Journalists are looking for real-world expertise and stories, and they can easily detect a fluffy pitch. Stay on topic. Cision, which created Help a Reporter Out (HARO), a free service that fosters collaboration between journalists and PR sources, doesn’t allow its users to share press releases. Do not use HARO to share a press release, tout credentials, or pitch a product, unless the query asks for this information.

5. Be brief

Keep your pitches less than 300 words. If you can get your point across with even less, then do so. Also, don’t send attachments, which can contain viruses. Instead, use services such as Google or Dropbox to send links to images or documents in your pitch.

6. Write in sound bites

Many journalists will quote directly from your response, especially if they’re on a tight deadline. The easier you make their job, the more likely you are to get cited. If you are replying to a source request on behalf of your client, directly reply with your client’s response. Do not reply solely with, “My client can speak about this.”

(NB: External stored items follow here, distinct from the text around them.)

-- ==== Sys2Proof/Machine/IndexDraw.lean ====
section
/-! DEFINITION. Index, computed jump, random and draw (42_index_draw). -/

namespace Sys2Proof.Machine

/-- LD I, nnn (R140): no check; the range is checked when I is used. -/
def execLdI (nnn : Addr12) (s : State) : Result := .next (s.setI (addrOperand nnn))

/-- JP V0, nnn (R141). -/
def execJpV0 (nnn : Addr12) (s : State) : Result := .next (s.setPc (jumpV0Target nnn (s.getV 0)))

/-- RND Vx, nn (R143): exactly one draw (R142). -/
def execRnd (x : Nibble) (nn : Byte) (s : State) : Result :=
  match s.drawRandom with
  | (r, t) => .next (t.setV x (r &&& nn))

/-- A drawing in progress: the screen and whether a pixel went from on to off (R144). -/
structure Canvas where
  fb : Screen
  collision : Bool
deriving DecidableEq, Repr

/-- Pixel (px, py) of a screen (R36); false outside it. -/
def pixelAt (f : Screen) (px py : Nat) : Bool := if h : py < 32 then (f[py]).getLsbD px else false

/-- `FB[p]`, row-major from the top-left (R36). -/
def fbPixel (f : Screen) (p : Nat) : Bool := pixelAt f (p % 64) (p / 64)

/-- A set sprite bit on pixel (px, py): a collision if it was on, and the pixel inverted (R144, R147). -/
def plot (k : Canvas) (px py : Nat) : Canvas :=
  if h : py < 32 then
    { fb := k.fb.set py (k.fb[py] ^^^ (1#64 <<< px)) h
      collision := k.collision || (k.fb[py]).getLsbD px }
  else k

/-- Column `c` of row `r` of a sprite at (xs, ys): bit 7 - c of the row's byte, at the wrapped position (R146). -/
def drawBit (xs ys r : Nat) (b : Byte) (k : Canvas) (c : Nat) : Canvas :=
  if b.getLsbD (7 - c) then plot k ((xs + c) % 64) ((ys + r) % 32) else k

/-- One row of a sprite, its 8 columns from the left (R144). -/
def drawRow (xs ys r : Nat) (b : Byte) (k : Canvas) : Canvas := [0, 1, 2, 3, 4, 5, 6, 7].foldl (drawBit xs ys r b) k

/-- The rows of a sprite from row `r` on, one byte a row (R144). -/
def drawRows (xs ys : Nat) : Nat → List Byte → Canvas → Canvas
  | _, [], k => k
  | r, b :: bs, k => drawRows xs ys (r + 1) bs (drawRow xs ys r b k)

/-- The draw of a sprite at (xs, ys) on a screen, from no collision (R144). -/
def drawSprite (f : Screen) (xs ys : Nat) (sprite : List Byte) : Canvas := drawRows xs ys 0 sprite ⟨f, false⟩

/-- DRW Vx, Vy, n (R144): the coordinates are read before VF is written; with n = 0 no address is formed and no check made (R145). -/
def execDrw (x y n : Nibble) (s : State) : Result :=
  if n.toNat = 0 ∨ inBounds s.i.toNat n.toNat then
    let k := drawSprite s.fb (s.getV x).toNat (s.getV y).toNat (Memory.readBytes s.mem s.i.toNat n.toNat)
    .next ((s.setV regVF (flagByte k.collision)).showScreen k.fb)
  else .next (s.faultAt .outOfBounds (.drw x y n))

end Sys2Proof.Machine
end

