/-! ### faultAt -/

@[simp] theorem State.faultAt_v (k : FaultKind) (ins : Instr) : (s.faultAt k ins).v = s.v := rfl
@[simp] theorem State.faultAt_i (k : FaultKind) (ins : Instr) : (s.faultAt k ins).i = s.i := rfl
@[simp] theorem State.faultAt_pc (k : FaultKind) (ins : Instr) : (s.faultAt k ins).pc = s.pc - 2 := rfl
@[simp] theorem State.faultAt_stack (k : FaultKind) (ins : Instr) : (s.faultAt k ins).stack = s.stack := rfl
@[simp] theorem State.faultAt_sp (k : FaultKind) (ins : Instr) : (s.faultAt k ins).sp = s.sp := rfl
@[simp] theorem State.faultAt_dt (k : FaultKind) (ins : Instr) : (s.faultAt k ins).dt = s.dt := rfl
@[simp] theorem State.faultAt_st (k : FaultKind) (ins : Instr) : (s.faultAt k ins).st = s.st := rfl
@[simp] theorem State.faultAt_mem (k : FaultKind) (ins : Instr) : (s.faultAt k ins).mem = s.mem := rfl
@[simp] theorem State.faultAt_fb (k : FaultKind) (ins : Instr) : (s.faultAt k ins).fb = s.fb := rfl
@[simp] theorem State.faultAt_key (k : FaultKind) (ins : Instr) : (s.faultAt k ins).key = s.key := rfl
@[simp] theorem State.faultAt_latch (k : FaultKind) (ins : Instr) : (s.faultAt k ins).latch = s.latch := rfl
@[simp] theorem State.faultAt_running (k : FaultKind) (ins : Instr) : (s.faultAt k ins).running = s.running := rfl
@[simp] theorem State.faultAt_fault (k : FaultKind) (ins : Instr) : (s.faultAt k ins).fault = some ⟨k, s.pc - 2, encode ins⟩ := rfl
@[simp] theorem State.faultAt_traceEnabled (k : FaultKind) (ins : Instr) : (s.faultAt k ins).traceEnabled = s.traceEnabled := rfl
@[simp] theorem State.faultAt_history (k : FaultKind) (ins : Instr) : (s.faultAt k ins).history = s.history ++ [.faultReport k (s.pc - 2) (encode ins)] := rfl
@[simp] theorem State.faultAt_draws (k : FaultKind) (ins : Instr) : (s.faultAt k ins).draws = s.draws := rfl
@[simp] theorem State.faultAt_stamps (k : FaultKind) (ins : Instr) : (s.faultAt k ins).stamps = s.stamps := rfl
@[simp] theorem State.faultAt_schedule (k : FaultKind) (ins : Instr) : (s.faultAt k ins).schedule = s.schedule := rfl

7. Include alternate contact information

This makes it easier for journalists to reach you and allows them to choose the platform that’s most convenient. Include your phone number, email address, website, and social media handles.

8. Build relationships with the media

Emailing or calling a journalist repeatedly will get you nowhere. But you can establish common interests and share their articles on social media. Your first pitch might not have been accepted, but your second or third might because of the relationship you’ve established. Do not harvest a journalist’s contact information for an unsolicited pitch.

9. Turn your pitches into a content marketing machine

Not all of your pitches are going to be accepted, but don’t let the content go to waste. Wait a month after the source request closes. Then, dust your replies off and turn them into content for your brand’s site or blog.

10. Track your efforts

Monitor all pitching efforts, including those you make through HARO. Test your subject lines, pitch content, and media relations tactics. Keep testing and refining until you hit the sweet spot and start winning more publicity.